## AIM OF THE TASK
In the entries below, find the line with "### Requests -/" and the line with "def State.heard (s". Print those two and everything between them exactly, and nothing else.

## STUDY MATERIAL
+---+

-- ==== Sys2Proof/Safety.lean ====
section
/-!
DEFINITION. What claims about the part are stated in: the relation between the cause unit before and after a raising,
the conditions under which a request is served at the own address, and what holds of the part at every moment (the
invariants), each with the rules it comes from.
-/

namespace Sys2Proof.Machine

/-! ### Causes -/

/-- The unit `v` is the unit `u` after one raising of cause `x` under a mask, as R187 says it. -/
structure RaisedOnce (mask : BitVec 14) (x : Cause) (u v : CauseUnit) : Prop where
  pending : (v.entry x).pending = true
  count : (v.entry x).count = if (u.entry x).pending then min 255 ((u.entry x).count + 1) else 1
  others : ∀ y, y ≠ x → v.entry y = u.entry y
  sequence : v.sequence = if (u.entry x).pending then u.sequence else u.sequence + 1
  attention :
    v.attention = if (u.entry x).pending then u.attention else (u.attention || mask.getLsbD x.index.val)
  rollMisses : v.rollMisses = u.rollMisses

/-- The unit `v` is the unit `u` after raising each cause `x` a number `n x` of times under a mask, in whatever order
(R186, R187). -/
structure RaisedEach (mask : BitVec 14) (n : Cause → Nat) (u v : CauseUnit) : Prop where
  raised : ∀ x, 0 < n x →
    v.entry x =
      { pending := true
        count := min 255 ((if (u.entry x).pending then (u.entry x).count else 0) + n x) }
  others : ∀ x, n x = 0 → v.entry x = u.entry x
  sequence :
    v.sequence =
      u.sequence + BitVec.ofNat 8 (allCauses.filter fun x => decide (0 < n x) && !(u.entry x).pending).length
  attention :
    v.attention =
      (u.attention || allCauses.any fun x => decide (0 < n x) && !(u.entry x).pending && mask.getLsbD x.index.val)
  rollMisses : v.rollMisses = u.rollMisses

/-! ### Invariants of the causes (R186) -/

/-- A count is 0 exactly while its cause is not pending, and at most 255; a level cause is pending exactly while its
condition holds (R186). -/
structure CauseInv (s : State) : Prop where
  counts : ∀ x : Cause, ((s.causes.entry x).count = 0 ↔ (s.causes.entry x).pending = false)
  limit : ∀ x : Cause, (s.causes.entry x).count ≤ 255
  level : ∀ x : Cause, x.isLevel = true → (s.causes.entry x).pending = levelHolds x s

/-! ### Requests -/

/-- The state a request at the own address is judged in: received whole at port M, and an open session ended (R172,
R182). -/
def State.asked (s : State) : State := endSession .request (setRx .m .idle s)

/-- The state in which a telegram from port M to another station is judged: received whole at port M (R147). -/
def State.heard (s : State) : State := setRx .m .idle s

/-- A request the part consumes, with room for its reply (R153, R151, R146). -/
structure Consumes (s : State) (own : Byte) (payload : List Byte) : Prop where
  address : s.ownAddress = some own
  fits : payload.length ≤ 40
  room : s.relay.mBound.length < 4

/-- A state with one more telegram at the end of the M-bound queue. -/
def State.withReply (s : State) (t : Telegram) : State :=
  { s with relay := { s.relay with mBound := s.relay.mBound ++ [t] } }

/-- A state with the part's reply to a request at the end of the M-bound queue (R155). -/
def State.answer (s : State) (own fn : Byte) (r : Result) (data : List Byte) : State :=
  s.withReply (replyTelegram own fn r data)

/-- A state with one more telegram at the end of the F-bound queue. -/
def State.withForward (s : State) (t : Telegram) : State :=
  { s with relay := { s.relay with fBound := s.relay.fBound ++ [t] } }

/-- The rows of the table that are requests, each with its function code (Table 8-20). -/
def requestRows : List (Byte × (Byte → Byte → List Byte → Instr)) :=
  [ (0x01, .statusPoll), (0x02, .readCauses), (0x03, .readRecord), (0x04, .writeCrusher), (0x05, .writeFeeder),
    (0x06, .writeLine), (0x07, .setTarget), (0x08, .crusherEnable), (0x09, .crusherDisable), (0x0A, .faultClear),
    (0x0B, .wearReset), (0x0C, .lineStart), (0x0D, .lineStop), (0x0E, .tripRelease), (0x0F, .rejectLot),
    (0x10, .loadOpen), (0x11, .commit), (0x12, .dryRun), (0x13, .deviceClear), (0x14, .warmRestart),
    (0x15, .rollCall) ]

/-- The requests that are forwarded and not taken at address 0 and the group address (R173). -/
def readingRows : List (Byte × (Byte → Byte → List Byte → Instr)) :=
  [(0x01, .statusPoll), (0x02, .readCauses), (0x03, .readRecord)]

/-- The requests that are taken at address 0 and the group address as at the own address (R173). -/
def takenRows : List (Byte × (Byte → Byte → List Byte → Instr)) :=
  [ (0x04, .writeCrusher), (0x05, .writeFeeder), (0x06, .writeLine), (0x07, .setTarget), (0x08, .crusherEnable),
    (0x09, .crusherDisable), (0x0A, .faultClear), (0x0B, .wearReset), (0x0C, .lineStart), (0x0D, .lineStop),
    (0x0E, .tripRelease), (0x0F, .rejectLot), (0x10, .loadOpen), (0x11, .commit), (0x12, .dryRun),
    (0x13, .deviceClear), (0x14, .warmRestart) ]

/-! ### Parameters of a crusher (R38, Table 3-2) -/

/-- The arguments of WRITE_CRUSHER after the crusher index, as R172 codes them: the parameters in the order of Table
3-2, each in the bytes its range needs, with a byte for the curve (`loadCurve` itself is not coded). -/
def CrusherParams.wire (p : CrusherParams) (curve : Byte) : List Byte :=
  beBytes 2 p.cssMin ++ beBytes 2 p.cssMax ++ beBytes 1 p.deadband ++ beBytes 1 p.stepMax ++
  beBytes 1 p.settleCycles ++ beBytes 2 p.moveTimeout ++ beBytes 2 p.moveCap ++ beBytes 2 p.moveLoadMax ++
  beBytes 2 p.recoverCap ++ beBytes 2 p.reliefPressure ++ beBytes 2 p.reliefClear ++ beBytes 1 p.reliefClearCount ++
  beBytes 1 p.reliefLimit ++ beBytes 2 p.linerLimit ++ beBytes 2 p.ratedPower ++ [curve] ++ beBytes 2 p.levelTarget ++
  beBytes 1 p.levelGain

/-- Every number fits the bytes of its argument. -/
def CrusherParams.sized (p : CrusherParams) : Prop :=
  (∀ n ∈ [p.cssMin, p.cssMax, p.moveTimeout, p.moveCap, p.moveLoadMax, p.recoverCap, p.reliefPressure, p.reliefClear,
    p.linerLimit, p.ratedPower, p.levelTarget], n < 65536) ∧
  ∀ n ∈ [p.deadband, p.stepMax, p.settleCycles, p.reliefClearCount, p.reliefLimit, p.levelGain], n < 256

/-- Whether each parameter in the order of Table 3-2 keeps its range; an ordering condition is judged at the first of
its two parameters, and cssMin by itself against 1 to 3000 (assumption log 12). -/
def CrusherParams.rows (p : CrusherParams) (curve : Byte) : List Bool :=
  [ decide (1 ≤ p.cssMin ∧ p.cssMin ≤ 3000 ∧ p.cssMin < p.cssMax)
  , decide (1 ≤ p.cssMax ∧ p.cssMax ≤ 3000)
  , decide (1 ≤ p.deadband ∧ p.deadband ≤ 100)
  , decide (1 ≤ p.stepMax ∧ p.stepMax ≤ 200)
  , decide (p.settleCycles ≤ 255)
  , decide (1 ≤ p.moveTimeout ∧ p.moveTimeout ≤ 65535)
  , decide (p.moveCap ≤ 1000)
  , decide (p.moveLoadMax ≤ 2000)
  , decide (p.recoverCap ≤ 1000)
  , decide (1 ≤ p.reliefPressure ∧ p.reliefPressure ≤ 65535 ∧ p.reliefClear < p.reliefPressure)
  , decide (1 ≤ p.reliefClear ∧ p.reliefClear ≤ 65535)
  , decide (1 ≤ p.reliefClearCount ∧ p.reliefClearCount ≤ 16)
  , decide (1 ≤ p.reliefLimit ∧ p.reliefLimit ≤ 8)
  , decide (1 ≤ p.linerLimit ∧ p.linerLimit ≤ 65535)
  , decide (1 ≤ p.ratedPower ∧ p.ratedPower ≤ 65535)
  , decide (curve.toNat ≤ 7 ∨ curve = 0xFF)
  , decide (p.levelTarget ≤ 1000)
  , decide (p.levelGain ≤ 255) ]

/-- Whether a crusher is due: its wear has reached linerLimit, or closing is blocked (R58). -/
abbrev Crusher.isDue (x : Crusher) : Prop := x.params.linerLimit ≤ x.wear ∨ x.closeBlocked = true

+---+

## THE ANSWER
/-! ### Requests -/

/-- The state a request at the own address is judged in: received whole at port M, and an open session ended (R172,
R182). -/
def State.asked (s : State) : State := endSession .request (setRx .m .idle s)

/-- The state in which a telegram from port M to another station is judged: received whole at port M (R147). -/
def State.heard (s : State) : State := setRx .m .idle s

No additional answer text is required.